What is required:
Search the records for the word "adend" and report each line that has it.

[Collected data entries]
****************************************

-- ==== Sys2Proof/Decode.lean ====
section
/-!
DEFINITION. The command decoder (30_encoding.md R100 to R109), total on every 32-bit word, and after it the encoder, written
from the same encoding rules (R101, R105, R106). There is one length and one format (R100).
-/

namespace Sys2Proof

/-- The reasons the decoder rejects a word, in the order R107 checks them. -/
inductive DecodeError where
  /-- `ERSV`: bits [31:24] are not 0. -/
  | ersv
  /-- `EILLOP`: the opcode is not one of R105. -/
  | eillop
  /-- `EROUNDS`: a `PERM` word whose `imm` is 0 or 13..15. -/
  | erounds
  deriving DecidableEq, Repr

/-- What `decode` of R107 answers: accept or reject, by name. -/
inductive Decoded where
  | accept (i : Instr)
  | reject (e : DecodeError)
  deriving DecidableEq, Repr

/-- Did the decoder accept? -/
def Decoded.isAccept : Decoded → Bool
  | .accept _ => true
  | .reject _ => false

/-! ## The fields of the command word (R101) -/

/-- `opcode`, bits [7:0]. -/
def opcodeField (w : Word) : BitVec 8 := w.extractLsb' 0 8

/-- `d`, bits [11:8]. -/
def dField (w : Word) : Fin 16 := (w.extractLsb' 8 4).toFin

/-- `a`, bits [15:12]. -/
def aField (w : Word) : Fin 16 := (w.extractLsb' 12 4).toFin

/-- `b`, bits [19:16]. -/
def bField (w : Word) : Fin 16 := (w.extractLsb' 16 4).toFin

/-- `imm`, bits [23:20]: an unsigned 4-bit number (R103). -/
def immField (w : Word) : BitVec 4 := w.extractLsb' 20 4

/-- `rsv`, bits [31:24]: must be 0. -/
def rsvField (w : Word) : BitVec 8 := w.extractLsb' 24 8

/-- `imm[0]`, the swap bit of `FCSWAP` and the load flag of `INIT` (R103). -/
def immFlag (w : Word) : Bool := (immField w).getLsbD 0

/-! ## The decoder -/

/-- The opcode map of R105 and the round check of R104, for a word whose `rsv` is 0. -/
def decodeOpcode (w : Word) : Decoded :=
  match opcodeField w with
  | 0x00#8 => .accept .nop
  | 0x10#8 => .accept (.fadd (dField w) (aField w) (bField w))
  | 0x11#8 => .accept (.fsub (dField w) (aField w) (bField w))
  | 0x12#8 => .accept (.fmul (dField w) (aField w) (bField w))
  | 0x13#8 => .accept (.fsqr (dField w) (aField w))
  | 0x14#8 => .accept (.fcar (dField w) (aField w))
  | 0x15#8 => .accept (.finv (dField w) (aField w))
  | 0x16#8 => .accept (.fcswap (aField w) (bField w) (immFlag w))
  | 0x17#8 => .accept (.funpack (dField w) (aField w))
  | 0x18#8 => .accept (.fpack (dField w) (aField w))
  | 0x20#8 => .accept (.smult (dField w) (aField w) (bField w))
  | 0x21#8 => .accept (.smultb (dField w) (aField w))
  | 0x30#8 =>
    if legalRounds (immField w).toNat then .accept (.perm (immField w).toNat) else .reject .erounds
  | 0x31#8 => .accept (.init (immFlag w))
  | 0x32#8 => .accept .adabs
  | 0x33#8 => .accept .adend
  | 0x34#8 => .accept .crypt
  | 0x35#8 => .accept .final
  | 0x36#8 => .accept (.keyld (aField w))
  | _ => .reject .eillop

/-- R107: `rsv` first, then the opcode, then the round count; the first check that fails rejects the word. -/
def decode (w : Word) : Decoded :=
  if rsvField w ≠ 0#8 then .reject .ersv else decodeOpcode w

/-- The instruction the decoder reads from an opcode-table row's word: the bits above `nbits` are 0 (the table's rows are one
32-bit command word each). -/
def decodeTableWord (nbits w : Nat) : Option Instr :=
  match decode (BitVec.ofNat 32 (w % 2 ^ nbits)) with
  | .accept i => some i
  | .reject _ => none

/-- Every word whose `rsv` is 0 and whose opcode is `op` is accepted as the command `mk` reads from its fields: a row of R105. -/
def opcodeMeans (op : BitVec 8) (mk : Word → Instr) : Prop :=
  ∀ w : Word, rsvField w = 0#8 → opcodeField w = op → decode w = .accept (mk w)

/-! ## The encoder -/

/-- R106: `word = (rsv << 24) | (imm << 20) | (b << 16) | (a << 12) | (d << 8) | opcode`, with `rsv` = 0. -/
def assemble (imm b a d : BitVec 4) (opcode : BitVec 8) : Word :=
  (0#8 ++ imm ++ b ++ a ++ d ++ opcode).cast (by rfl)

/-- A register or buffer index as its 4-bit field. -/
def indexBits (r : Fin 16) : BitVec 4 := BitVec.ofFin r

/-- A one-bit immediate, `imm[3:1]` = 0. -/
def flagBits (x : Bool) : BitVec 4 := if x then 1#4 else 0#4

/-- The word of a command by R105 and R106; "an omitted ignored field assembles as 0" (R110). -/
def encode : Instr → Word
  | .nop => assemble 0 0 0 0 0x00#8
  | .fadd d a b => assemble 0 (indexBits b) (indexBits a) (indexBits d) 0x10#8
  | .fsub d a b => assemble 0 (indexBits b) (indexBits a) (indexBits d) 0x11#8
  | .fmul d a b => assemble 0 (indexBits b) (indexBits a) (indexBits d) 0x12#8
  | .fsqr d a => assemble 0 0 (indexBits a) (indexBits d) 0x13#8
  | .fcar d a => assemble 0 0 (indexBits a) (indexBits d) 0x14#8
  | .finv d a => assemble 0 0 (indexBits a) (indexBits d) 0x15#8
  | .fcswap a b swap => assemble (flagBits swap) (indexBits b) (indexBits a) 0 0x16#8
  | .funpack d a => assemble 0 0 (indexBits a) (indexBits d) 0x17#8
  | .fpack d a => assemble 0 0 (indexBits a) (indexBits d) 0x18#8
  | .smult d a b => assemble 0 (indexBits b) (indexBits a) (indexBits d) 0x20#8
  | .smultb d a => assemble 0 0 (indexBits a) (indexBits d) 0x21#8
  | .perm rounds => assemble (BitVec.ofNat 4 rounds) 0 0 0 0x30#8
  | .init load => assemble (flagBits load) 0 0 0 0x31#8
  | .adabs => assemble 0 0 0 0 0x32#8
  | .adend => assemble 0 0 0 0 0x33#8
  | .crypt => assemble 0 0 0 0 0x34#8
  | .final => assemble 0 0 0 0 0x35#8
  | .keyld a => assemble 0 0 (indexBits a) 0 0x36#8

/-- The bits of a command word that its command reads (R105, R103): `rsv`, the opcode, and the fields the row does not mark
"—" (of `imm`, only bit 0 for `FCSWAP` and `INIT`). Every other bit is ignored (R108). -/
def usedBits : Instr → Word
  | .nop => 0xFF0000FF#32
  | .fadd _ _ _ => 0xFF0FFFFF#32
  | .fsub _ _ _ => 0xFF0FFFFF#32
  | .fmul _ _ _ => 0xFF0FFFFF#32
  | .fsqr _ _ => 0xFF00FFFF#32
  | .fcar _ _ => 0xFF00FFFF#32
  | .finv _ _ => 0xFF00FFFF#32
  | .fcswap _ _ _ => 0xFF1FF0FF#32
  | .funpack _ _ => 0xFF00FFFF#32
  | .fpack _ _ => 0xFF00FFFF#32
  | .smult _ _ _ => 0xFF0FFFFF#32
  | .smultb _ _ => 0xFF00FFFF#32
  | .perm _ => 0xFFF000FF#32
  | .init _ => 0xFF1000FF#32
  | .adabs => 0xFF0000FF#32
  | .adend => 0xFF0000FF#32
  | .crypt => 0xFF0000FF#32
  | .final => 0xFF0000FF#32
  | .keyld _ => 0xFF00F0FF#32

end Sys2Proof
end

****************************************

Solution:
  | 0x33#8 => .accept .adend
  | .adend => assemble 0 0 0 0 0x33#8
  | .adend => 0xFF0000FF#32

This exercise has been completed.